WHAT THE EXERCISE ASKS = Copy out each line below exactly as written.

━━━━━━━━━━━━━━━━━━━━━━━━━━━━━━

-- ==== Sys2Proof/Machine/Step.lean ====
section
/-! DEFINITION. One `step()` (40_control_flow.md R100, 45_host_operations.md R175): fetch, decode, execute one
instruction; and the host's placing of one instruction where the step fetches. -/

namespace Sys2Proof.Machine

/-- One fetch-decode-execute cycle (R100). A fetch error leaves `PC` (R54); a word of no row is an unsupported
instruction after the fetch advanced `PC` (R205). -/
def step (s : State) : Host.Outcome State Fault Refusal :=
  match s.fetchWord with
  | none => raise .addressOutOfRange s.quietOutputs
  | some w =>
    match decodeWord w with
    | .ok i => exec i (s.fetched w)
    | .error _ => raise .unsupportedInstruction (s.fetched w)

/-- `s` with the instruction word numbered as spec/opcode_table.json numbers it stored, high byte first (R70), where
`step` fetches next: at `PC`, or at 0x200 with `PC` set there when `PC` can fetch nothing (log entry 11). -/
def State.withFetchWord (s : State) (nbits w : Nat) : State :=
  let word : Word := BitVec.ofNat 16 (w % 2 ^ nbits)
  let at_ : Word := if s.pc.toNat ≤ 0xFFE then s.pc else 0x200
  { s with pc := at_, mem := s.mem.writeRun at_.toNat [hiByte word, loByte word] }

end Sys2Proof.Machine
end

━━━━━━━━━━━━━━━━━━━━━━━━━━━━━━

EXPECTED ANSWER =
-- ==== Sys2Proof/Machine/Step.lean ====
section
/-! DEFINITION. One `step()` (40_control_flow.md R100, 45_host_operations.md R175): fetch, decode, execute one
instruction; and the host's placing of one instruction where the step fetches. -/

namespace Sys2Proof.Machine

/-- One fetch-decode-execute cycle (R100). A fetch error leaves `PC` (R54); a word of no row is an unsupported
instruction after the fetch advanced `PC` (R205). -/
def step (s : State) : Host.Outcome State Fault Refusal :=
  match s.fetchWord with
  | none => raise .addressOutOfRange s.quietOutputs
  | some w =>
    match decodeWord w with
    | .ok i => exec i (s.fetched w)
    | .error _ => raise .unsupportedInstruction (s.fetched w)

/-- `s` with the instruction word numbered as spec/opcode_table.json numbers it stored, high byte first (R70), where
`step` fetches next: at `PC`, or at 0x200 with `PC` set there when `PC` can fetch nothing (log entry 11). -/
def State.withFetchWord (s : State) (nbits w : Nat) : State :=
  let word : Word := BitVec.ofNat 16 (w % 2 ^ nbits)
  let at_ : Word := if s.pc.toNat ≤ 0xFFE then s.pc else 0x200
  { s with pc := at_, mem := s.mem.writeRun at_.toNat [hiByte word, loByte word] }

end Sys2Proof.Machine
end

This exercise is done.